Now, many Latin American countries suffer from persistently high inequality, security crises, and weakening faith in democracy while facing global challenges like climate change and AI’s impact on the future of work. —All of that begs the question: Do we need a new economic recipe?
Velasco is one of three co-editors of The London Consensus: Economic Principles for the 21st Century, a book that brings together more than 50 top economists and policymakers from around the world to ignite that conversation.
In this episode, we hear AS/COA President and CEO Susan Segal’s conversation with Velasco, the current dean of Public Policy at the London School of Economics and Political Science. In it, he called on economists to approach policy prescriptions more like medical doctors. “ We really want to know your symptoms, and we really want to know some test results before we say. ‘Take the blue pill, the yellow pill, the white pill,’” he said, advocating for a move away from one-size-fits-all policies.

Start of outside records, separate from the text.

/-- The words and steps of the device, one constructor for each row of the opcode table: the words
and the steps that the device takes by itself, in the table's order, then the steps that come from outside. -/
inductive Instr where
  | ill 
  | nop (g : Guard)
  | bra (x : RelArgs)
  | brx (x : IndArgs)
  | call (x : RelArgs)
  | callx (x : IndArgs)
  | ret (g : Guard) (uni : Bool)
  | stackFillReturn (core slot lane : Nat)
  | rejoin (g : Guard) (a : Option Src)
  | exit (g : Guard)
  | spawn (g : Guard) (disp : BitVec 27) (a : Src)
  | yield (g : Guard)
  | yieldWake (core slot lane : Nat)
  | sleep (g : Guard) (n : BitVec 27)
  | sleepWake (core slot lane : Nat)
  | wtok (g : Guard) (m : BitVec 4)
  | wflag (g : Guard) (m : BitVec 12)
  | bar (x : BarArgs)
  | bara (x : BarArgs)
  | barw (g : Guard) (b : Fin 16)
  | tlaunch (g : Guard) (d : Dst) (a : Src)
  | tdone (g : Guard) (grade : Grade)
  | twalk (g : Guard) (d : Dst)
  | tstat (g : Guard) (d : Dst) (a : Src)
  | trap (x : CodeArgs)
  | brk (x : CodeArgs)
  | sysc (x : CodeArgs)
  | hret (g : Guard)
  | hretKill (g : Guard)
  | pret (g : Guard)
  | mfs (g : Guard) (d : Dst) (r : Sr)
  | mts (g : Guard) (r : Sr) (a : Src)
  | harvest (x : RangeArgs)
  | iadd (x : F2)
  | iaddImm (x : CImm)
  | isub (x : F2)
  | isubImm (x : CImm)
  | imul (x : F2)
  | imulImm (x : CImm)
  | imulh (x : F2)
  | imulhImm (x : CImm)
  | imad (x : F3)
  | imadImm (x : BImm)
  | imadw (x : F3)
  | imadwImm (x : BImm)
  | ineg (x : F1)
  | iabs (x : F1)
  | imin (x : F2)
  | iminImm (x : CImm)
  | imax (x : F2)
  | imaxImm (x : CImm)
  | bitAnd (x : F2)
  | andImm (x : CImm)
  | bitOr (x : F2)
  | orImm (x : CImm)
  | bitXor (x : F2)
  | xorImm (x : CImm)
  | andn (x : F2)
  | andnImm (x : CImm)
  | bitNot (x : F1)
  | shl (x : F2)
  | shlImm (x : CImm)
  | shr (x : F2)
  | shrImm (x : CImm)
  | sar (x : F2)
  | sarImm (x : CImm)
  | rol (x : F2)
  | rolImm (x : CImm)
  | popc (x : F1)
  | clz (x : F1)
  | ctz (x : F1)
  | brev (x : F1)
  | bfx (x : F3)
  | bfxImm (x : BImm)
  | bfi (x : F3)
  | bfiImm (x : BImm)
  | isetp (x : SetP)
  | isetpImm (g : Guard) (cond : Cond) (uns : Bool) (pd : Fin 8) (a : Src) (imm : BitVec 26)
  | sel (g : Guard) (ty : Ty) (d : Dst) (a b : Src) (pc : Fin 8)
  | mov (x : F1)
  | movi (g : Guard) (d : Dst) (imm : BitVec 27)
  | moviHi (g : Guard) (d : Dst) (imm : BitVec 16)
  | lea (g : Guard) (sc : Fin 5) (d : Dst) (a b : Src)
  | rhash (x : F2)
  | pand (x : PredOp)
  | por (x : PredOp)
  | pxor (x : PredOp)
  | pnot (x : PredOp)
  | fadd (x : F2)
  | faddImm (x : CImm)
  | fsub (x : F2)
  | fsubImm (x : CImm)
  | fmul (x : F2)
  | fmulImm (x : CImm)
  | ffma (x : F3)
  | ffmaImm (x : BImm)
  | fmin (x : F2)
  | fminImm (x : CImm)
  | fmax (x : F2)
  | fmaxImm (x : CImm)
  | fabs (x : F1)
  | fneg (x : F1)
  | fsetp (x : SetP)
  | fsetpImm (g : Guard) (cond : Cond) (pd : Fin 8) (a : Src) (imm : BitVec 27)
  | fclass (x : F1)
  | frnd (x : F1)
  | fscl (x : F2)
  | fdot2 (x : F3)
  | cvt (x : F1) (sty : Ty)
  | pack (x : F3)
  | unpack (x : F2)
  | okey (x : F1)
  | keyf (x : F1)
  | qcvt (x : F2)
  | bscale (x : F1)
  | sfqRcp (x : Sfq)
  | sfqRsq (x : Sfq)
  | sfqSqrt (x : Sfq)
  | sfqExp2 (x : Sfq)
  | sfqLog2 (x : Sfq)
  | sfqSin (x : Sfq)
  | sfqCos (x : Sfq)
  | sfqTanh (x : Sfq)
  | sfqExp2s (x : Sfq)
  | sfqGnoise (x : Sfq)
  | sfqDiv (x : Sfq)
  | sfqResultArrival (core job : Nat)
  | xpull (x : F2)
  | xpush (x : F2)
  | xbcast (x : F2)
  | xbcastImm (g : Guard) (d : Dst) (a : Src) (lane : Fin 64)
  | vany (x : PredOp)
  | vall (x : PredOp)
  | vbal (x : PredReg)
  | vfirst (x : PredReg)
  | vcount (x : PredReg)
  | redg (x : Red)
  | scang (x : Red)
  | scangEx (x : Red)
  | matchLanes (x : F1)
  | pairIadd (x : PairArgs) (y : PairSlot)
  | pairIsub (x : PairArgs) (y : PairSlot)
  | pairImul (x : PairArgs) (y : PairSlot)
  | pairIminI32 (x : PairArgs) (y : PairSlot)
  | pairImaxI32 (x : PairArgs) (y : PairSlot)
  | pairIminN32 (x : PairArgs) (y : PairSlot)
  | pairImaxN32 (x : PairArgs) (y : PairSlot)
  | pairAnd (x : PairArgs) (y : PairSlot)
  | pairOr (x : PairArgs) (y : PairSlot)
  | pairXor (x : PairArgs) (y : PairSlot)
  | pairAndn (x : PairArgs) (y : PairSlot)
  | pairShl (x : PairArgs) (y : PairSlot)
  | pairShr (x : PairArgs) (y : PairSlot)
  | pairSar (x : PairArgs) (y : PairSlot)
  | pairMov (x : PairArgs) (y : PairSlot)
  | pairMovi (x : PairArgs) (y : PairSlot)
  | pairFadd (x : PairArgs) (y : PairSlot)
  | pairFsub (x : PairArgs) (y : PairSlot)
  | pairFmul (x : PairArgs) (y : PairSlot)
  | pairFmin (x : PairArgs) (y : PairSlot)
  | pairFmax (x : PairArgs) (y : PairSlot)
  | ld (x : LdArgs)
  | st (x : StArgs)
  | atom32 (x : AtomArgs)
  | atom64 (x : AtomArgs)
  | fence (x : FenceArgs)
  | acqr (x : FenceArgs)
  | cflush (x : CacheArgs)
  | cinv (x : CacheArgs)
  | seal (x : RangeArgs)
  | unseal (x : RangeArgs)
  | carve (x : CountArgs)
  | waita (x : WaitArgs)
  | watchRecheck (core req lane : Nat)
  | probe (x : ReadArgs)
  | tcopy (x : DescArgs)
  | draySectorLand (core req : Nat)
  | ldg (x : LdgArgs)
  | parkWake (core req lane : Nat)
  | parkRetry (core req lane : Nat)
  | stg (x : StgArgs)
  | amend (x : StgArgs)
  | grd (x : ReadArgs)
  | ginit (x : GopArgs)
  | gadd (x : GopArgs)
  | gread (x : GreadArgs)
  | gspread (x : GspreadArgs)
  | gfence (x : CountArgs)
  | gstep (x : FlagArgs)
  | fput (x : DescArgs)
  | fget (x : DescArgs)
  | fatom32 (x : AtomArgs)
  | fatom64 (x : AtomArgs)
  | ffence (x : FlagArgs)
  | acset (x : AcsetArgs)
  | acwait (x : ReadArgs)
  | obres (x : F2)
  | obrel (g : Guard) (a : Src)
  | mload (x : MrowArgs)
  | mloadRowLand (core req : Nat)
  | mma (x : Reg3)
  | mmaAll (x : Reg3)
  | oxPassStart (core : Nat)
  | oxPassEnd (core : Nat)
  | mzero (g : Guard) (a : Src)
  | mread (g : Guard) (d : Dst) (a b : Src)
  | mwrite (x : Reg3)
  | mstore (x : MrowArgs)
  | awset (x : Reg3)
  | gangIssue (core dt : Nat) (err : Option RfErr)
  | loadReturn (core req idx : Nat)
  | storeAcknowledge (core req idx : Nat)
  | writeBackMerge (core part easid va : Nat)
  | missReissue (core req : Nat)
  | plbFill (core part easid page : Nat)
  | lateFault (core req idx : Nat) (err : MemErr)
  | faultRecordWrite (part : Nat)
  | lateTrap (core slot : Nat)
  | siblingStop (core slot : Nat)
  | trapHandlerEntry (core slot : Nat)
  | combineDrainTimeout (core idx : Nat)
  | wayConvert (core : Nat)
  | gossipRoundStart (part nbr region : Nat)
  | gossipSplit (part nbr region line : Nat)
  | placeTeam (part core : Nat)
  | spawnBinFire (cluster bin core : Nat)
  | refireBinFire (part task : Nat)
  | teamEnd (run : Nat)
  | taskRetire (part slot : Nat)
  | preemptTakeEffect (p : Nat)
  | preemptBudgetExpiry (core : Nat)
  | contextSave (core : Nat)
  | watchNotify (core req lane : Nat)
  | tableWalk (part easid page : Nat)
  | rpcmdReplay (part easid vpage : Nat)
  | rpcmdDrop (part easid vpage : Nat)
  | holdStall (core slot : Nat)
  | directoryEviction (part easid va : Nat)
  | engineRecall (part easid va : Nat)
  | shootDown (part : Nat) (value : Word)
  | frameRelease (part : Nat) (value : Word)
  | keyInstall (slot key : Nat)
  | sccolWrite (p : Nat) (value : Word)
  | fabricPacketArrival (pkt : Packet)
  | fabricAcknowledge (id : Nat) (data : BitVec 2048) (rec : Nat)
  | fabricRefusal (id : Nat) (cause : Nat) (detail : Nat)
  | linkDown (link : Nat)
  | linkKeyWarn (link : Nat)
  | keySwitchFlit (link : Nat)
  | linkKeyInstall (link key salt : Nat)
  | linkKeyExhaust (link : Nat)
  | keyRequestFlit (link : Nat)
  | keyExpire (link : Nat)
  | plremapWrite (value : Word)
  | plctlWrite (value : Word)
  | fmpolWrite (i word : Nat) (value : Word)
  | linkRetrain (link : Nat)
  | gossipMessageArrival (msg : GossipMsg)
  | gossipAck (part nbr : Nat) (seq : BitVec 32)
  | gossipRefusal (part nbr : Nat) (seq : BitVec 32)
  | gossipReconcile (part nbr : Nat) (last : BitVec 32)
  | gsregWrite (part n word : Nat) (value : Word)
  | gsctlWrite (part : Nat) (value : Word)
  | tgctlEndGraph (part : Nat) (value : Word)
  | bwctlStart (part : Nat) (value : Word)
  | prectlGo (p : Nat)
  | saveFault (core : Nat)
  | svfallWrite (p : Nat) (value : Word)
  | prectlResume (p : Nat)
  | askill (part : Nat) (value : Word)
  | partcfgWrite (p : Nat) (value : Word)
  | pwrctlWrite (p : Nat) (value : Word)
  | powerInterval (p power : Nat)
  | hostBar2Access (x : Bar2)
  | hostAtomicOp (x : Bar2) (op : HostAtom) (cmp : Word)
  | hostCompletion (id : Nat) (data : BitVec 2048) (err : Bool)
  | getVersion (die : Nat)
  | getCapabilities (die : Nat)
  | negotiateAlgorithms (die : Nat)
  | getDigests (die : Nat)
  | getCertificate (die slot : Nat)
  | challenge (die slot nonce : Nat)
  | getMeasurements (die slot index nonce : Nat)
  | keyExchange (die slot session : Nat)
  | finish (die session : Nat)
  | ideKm (session stream key : Nat)
  | tdispRequest (session tdi : Nat) (op : Tdisp)
  | powerOn (fw : List Firmware)
  | channelTrained (die channel : Nat)
  | clusterRelease (die : Nat) (manifestOk : Bool)
  | registerWrite (blk : Block) (off : Nat) (value : Word)
  | fabricLinkTrained (link : Nat)
  | cxlPortTrained (port : Nat)
deriving DecidableEq, Repr

end Sys2Proof
end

The former Chilean finance minister also stressed the need for an “able government” with the capacity to implement proactive redistribution policies that ensure social well-being while investing in innovation to drive economic growth. “ You can have a very efficient economy that doesn't grow. In fact, a perfectly efficient economy by definition will not grow. Why is that? Because growth follows from innovation,” he said. At the same time, Velasco advised that each country’s definition of innovation will be contingent on its economic and political realities.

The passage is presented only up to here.